This means a production cycle of 1.5 to 2 years to reach market weight of 60 to 70
kg (Phengsavanh and Stür, 2006). The reproductive performance of sows is marked
by depressed litter size, a high mortality of piglet and outbreaks of disease.
The only options so far available to most smallholder farmers are to make
better use of the locally available feed resources and/or to introduce protein-rich
plants that are easy to grow such as the perennial leguminous forage
Stylosantheses guiensis (Phengsavanh and Stür, 2006). For these reasons the two
feed resources chosen for this research were banana pseudo stem (Musa spp) as
source of energy and the Taro plant (Colocasia esculenta) as the source of protein.

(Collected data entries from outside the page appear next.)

@[simp] theorem State.stopCore_tapView (s : State) (k : Nat) (at_ : Time) (code n : Nat) :
    (s.stopCore k v at_ code).tapView n u = s.tapView n u := by
  unfold State.stopCore
  dsimp only
  split
  · rfl
  · split
    · simp [hne]
    · split <;> simp [hne]

@[simp] theorem State.queueHalt_tapView (s : State) (o : TimedOp) (n : Nat) : (s.queueHalt v o).tapView n u = s.tapView n u := by
  unfold State.queueHalt
  dsimp only
  split
  · simp [hne]
  · split
    · simp [hne]
    · split <;> simp [hne]

@[simp] theorem State.tapHalt_tapView (s : State) (k : Nat) (h : Hop) (n : Nat) : (s.tapHalt k h v).tapView n u = s.tapView n u := by
  unfold State.tapHalt
  dsimp only
  split
  · simp [hne]
  · split
    · simp [hne, State.confirmCore]
    · split
      · simp [hne]
      · split
        · simp [hne]
        · split <;> simp [hne]

@[simp] theorem State.tapTimed_tapView (s : State) (k : Nat) (h : Hop) (n : Nat) : (s.tapTimed k h v).tapView n u = s.tapView n u := by
  unfold State.tapTimed
  dsimp only
  split <;> simp [hne, State.confirmCore]

/-- A request at one core's tap concerns no other core's. -/
theorem State.tapReceive_tapView (s : State) (k n : Nat) : (s.tapReceive k v).tapView n u = s.tapView n u := by
  unfold State.tapReceive
  split
  · rfl
  · split
    · rfl
    · split <;> simp [hne]

end

/-- A list of cores receives an immediate HALT: each that can stops at its own turn, whatever the others do. -/
theorem Haltable.tapsReceive_immediate {s : State} {h : Hop} {u : Uno} {x : Nat} (a : Haltable s h u x) {n : Nat} (hhop : s.hop n = some h)
    (hkind : h.kind = .halt) (hmode : h.mode ≠ .contour) (hu : u ∈ h.cores) (hphase : (h.at u).phase = 0)
    (hq : (s.core u).queue = []) (ha : (s.core u).absorbed = []) {us : List Uno} (hus : u ∈ us) :
    StoppedUnder (us.foldl (fun t v => t.tapReceive n v) s) n u ((s.core u).stoppedBy n h 6 (word x)) 6 := by
  obtain ⟨before, after, rfl, hbefore⟩ := List.eq_append_cons_of_mem hus
  have hview := State.foldl_leaves_mem (fun t : State => t.tapView n u) (f := fun t v => t.tapReceive n v) (l := before)
    (fun t v hv => State.tapReceive_tapView (ne_of_mem_of_not_mem hv hbefore).symm t n n) s
  obtain ⟨h', hhop', hterms, hcore, a'⟩ := Haltable.of_tapView hview a hhop
  simp only [Hop.terms, Prod.mk.injEq] at hterms
  obtain ⟨hkind', hmode', hplatform, ht, -, hcores, hat⟩ := hterms
  have hturn := a'.tapReceive_immediate hhop' (hkind'.trans hkind) (hmode' ▸ hmode) (hcores ▸ hu) (hat ▸ hphase) (hcore ▸ hq) (hcore ▸ ha)
  rw [hcore, show (s.core u).stoppedBy n h' 6 (word x) = (s.core u).stoppedBy n h 6 (word x) by
    rw [Core.stoppedBy, hplatform, ht, Core.stoppedBy]] at hturn
  rw [List.foldl_append, List.foldl_cons]
  refine List.foldlRecOn (motive := fun t => StoppedUnder t n u ((s.core u).stoppedBy n h 6 (word x)) 6) _ _ hturn fun t ht v _ => ?_
  obtain ⟨k, hk, hcode, hphase2⟩ := ht.hop
  by_cases hv : u = v
  · rw [← hv, State.tapReceive_met hk (by omega)]
    exact ht
  · have hsame := State.tapReceive_tapView hv t n n
    simp only [State.tapView, Prod.mk.injEq, hk, Option.map_some, Option.map_eq_some_iff, Hop.terms] at hsame
    obtain ⟨-, -, -, hcore2, k', hk', -, -, -, -, -, -, hat2⟩ := hsame
    exact ⟨hcore2.trans ht.core, k', hk', hat2 ▸ hcode, hat2 ▸ hphase2⟩

/-! ### A request arrives at a unit -/

/-- The HOP once its request has reached a unit. -/
def State.arrivedHop (s : State) (h : Hop) (unit : Uno) : Hop :=
  { h with sent := h.sent ++ s.hopLinks h unit, heard := h.heard.filter (· != unit) ++ [unit] }

/-- The state in which the unit's taps receive it: the half's record begun (R125). -/
def State.arrived (s : State) (n : Nat) (h : Hop) (unit : Uno) : State :=
  match postOf s.pkg.member unit with
  | some p => (s.setHop n (s.arrivedHop h unit)).writeRecord p n
  | none => s.setHop n (s.arrivedHop h unit)

theorem State.arrived_contour (s : State) (n : Nat) (h : Hop) (unit : Uno) :
    (s.arrived n h unit).contour = (s.setHop n (s.arrivedHop h unit)).contour := by
  unfold State.arrived
  split
  · exact State.writeRecord_contour ..
  · rfl
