-- ==== Sys2Proof/Machine/Bytes.lean ====
section
/-! DEFINITION. Byte order: payloads, frames and the port vectors as sequences of bytes (00_scope.md R8, R9;
20_memory.md R30, R31). -/

namespace Sys2Proof

/-- `be16(v)`: most significant byte first (R9, R30). -/
def be16 (v : BitVec 16) : Byte × Byte := (v.extractLsb' 8 8, v.extractLsb' 0 8)

/-- `be32(v)`: most significant byte first (R9, R30). -/
def be32 (v : BitVec 32) : Byte × Byte × Byte × Byte :=
  (v.extractLsb' 24 8, v.extractLsb' 16 8, v.extractLsb' 8 8, v.extractLsb' 0 8)

/-- `[P[0], ..., P[5]]`. -/
def Payload.toBytes (p : Payload) : List Byte := [p.p0, p.p1, p.p2, p.p3, p.p4, p.p5]

/-- `P[i]`. -/
def Payload.get (p : Payload) (i : Fin 6) : Byte :=
  match i with
  | 0 => p.p0
  | 1 => p.p1
  | 2 => p.p2
  | 3 => p.p3
  | 4 => p.p4
  | 5 => p.p5

/-- A 48-bit port as six bytes, `P[0]` in bits 47:40 (10_state.md R25, R26). -/
def Payload.ofBits (v : BitVec 48) : Payload :=
  ⟨v.extractLsb' 40 8, v.extractLsb' 32 8, v.extractLsb' 24 8, v.extractLsb' 16 8, v.extractLsb' 8 8,
    v.extractLsb' 0 8⟩

/-- `{P[0], ..., P[5]}`, `P[0]` in bits 47:40 (10_state.md R25, R26). -/
def Payload.toBits (p : Payload) : BitVec 48 := p.p0 ++ p.p1 ++ p.p2 ++ p.p3 ++ p.p4 ++ p.p5

/-- The nine bytes of a frame in wire order, `F[0]` first (20_memory.md R31). -/
def Frame.toBytes (f : Frame) : List Byte := f.hdr :: f.code :: (f.payload.toBytes ++ [f.cs])

/-- `F[1..8]`: the seven bytes the checksum covers (30_encoding.md R51). -/
def Frame.body (f : Frame) : List Byte := f.code :: f.payload.toBytes

/-- `take(9, buf)` read as a window; none when fewer than nine bytes are there (42_decoder.md R111, R114). -/
def Frame.ofBytes (b : List Byte) : Option Frame :=
  match b with
  | b0 :: b1 :: b2 :: b3 :: b4 :: b5 :: b6 :: b7 :: b8 :: _ => some ⟨b0, b1, ⟨b2, b3, b4, b5, b6, b7⟩, b8⟩
  | _ => none

/-- The 72-bit vector of a frame, `F[0]` in bits 71:64 and `F[8]` in bits 7:0 (00_scope.md R8). -/
def Frame.toBits (f : Frame) : BitVec 72 :=
  f.hdr ++ f.code ++ f.payload.p0 ++ f.payload.p1 ++ f.payload.p2 ++ f.payload.p3 ++ f.payload.p4 ++ f.payload.p5 ++ f.cs

/-- A 72-bit vector as a frame (00_scope.md R8). -/
def Frame.ofBits (v : BitVec 72) : Frame :=
  ⟨v.extractLsb' 64 8, v.extractLsb' 56 8, Payload.ofBits (v.extractLsb' 8 48), v.extractLsb' 0 8⟩

end Sys2Proof
end

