-- ==== Sys2Proof/Machine/Dispatch.lean ====
section
/-! DEFINITION. One arm per instruction: a direct call of its meaning. -/

namespace Sys2Proof.Machine

def exec (i : Instr) (s : State) : Host.Outcome State Fault Refusal :=
  match i with
  | .toggleAbc a => Sys2Proof.Machine.execToggleAbc a s
  | .queryAbc a => Sys2Proof.Machine.execQueryAbc a s
  | .setInterval a => Sys2Proof.Machine.execSetInterval a s
  | .writeConfig a => Sys2Proof.Machine.execWriteConfig a s
  | .writeConfig1 a => Sys2Proof.Machine.execWriteConfig1 a s
  | .writeConfig2 a => Sys2Proof.Machine.execWriteConfig2 a s
  | .writeConfig3 a => Sys2Proof.Machine.execWriteConfig3 a s
  | .reset a => Sys2Proof.Machine.execReset a s
  | .readConfig a => Sys2Proof.Machine.execReadConfig a s
  | .readConfig1 a => Sys2Proof.Machine.execReadConfig1 a s
  | .readConfig2 a => Sys2Proof.Machine.execReadConfig2 a s
  | .readConfig3 a => Sys2Proof.Machine.execReadConfig3 a s
  | .queryFwVersion a => Sys2Proof.Machine.execQueryFwVersion a s
  | .raw code raw => Sys2Proof.Machine.execRaw code raw s
  | .writeConfigGeneric a => Sys2Proof.Machine.execWriteConfigGeneric a s
  | .readConfigGeneric a => Sys2Proof.Machine.execReadConfigGeneric a s
  | .rxAbcStatus p cs => Sys2Proof.Machine.execRxAbcStatus p cs s
  | .rxFwVersion p cs => Sys2Proof.Machine.execRxFwVersion p cs s
  | .rxToggleAbc p cs => Sys2Proof.Machine.execRxToggleAbc p cs s
  | .rxSetInterval p cs => Sys2Proof.Machine.execRxSetInterval p cs s
  | .rxWriteConfig p cs => Sys2Proof.Machine.execRxWriteConfig p cs s
  | .rxWriteConfig1 p cs => Sys2Proof.Machine.execRxWriteConfig1 p cs s
  | .rxWriteConfig2 p cs => Sys2Proof.Machine.execRxWriteConfig2 p cs s
  | .rxWriteConfig3 p cs => Sys2Proof.Machine.execRxWriteConfig3 p cs s
  | .rxReset p cs => Sys2Proof.Machine.execRxReset p cs s
  | .rxReadConfig p cs => Sys2Proof.Machine.execRxReadConfig p cs s
  | .rxReadConfig1 p cs => Sys2Proof.Machine.execRxReadConfig1 p cs s
  | .rxReadConfig2 p cs => Sys2Proof.Machine.execRxReadConfig2 p cs s
  | .rxReadConfig3 p cs => Sys2Proof.Machine.execRxReadConfig3 p cs s
  | .rxUnrecognised code p cs => Sys2Proof.Machine.execRxUnrecognised code p cs s

end Sys2Proof.Machine
end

Banana pseudo stems (BPS) from the banana tree are distributed in Laos,
as bananas are widely grown for production of fruit for family consumption and
sale. The total harvest area of banana trees in Laos was estimated to be 28,600 ha,
with yields of 42 tonnes of fruit/ha (MAF, 2017). The stem of the banana trees is

1


referred to as a “pseudo stem” as it appears to be held erected by water, not by
lignified fiber as in most trees. After the fruit is harvested this pseudo-stem is
either left to rot on the ground or is occasionally harvested, chopped into small
pieces and fed to pigs, ducks and chickens (Tien et al., 2013).
Banana pseudo stem has 8.5% lignin in DM, more than twice that in rice
straw (4.5%). However, a more detailed analysis using Light Microscopy, Scanning
Electron Microscopy (SEM) and Confocal Laser Scanning Microscopy (CLSM)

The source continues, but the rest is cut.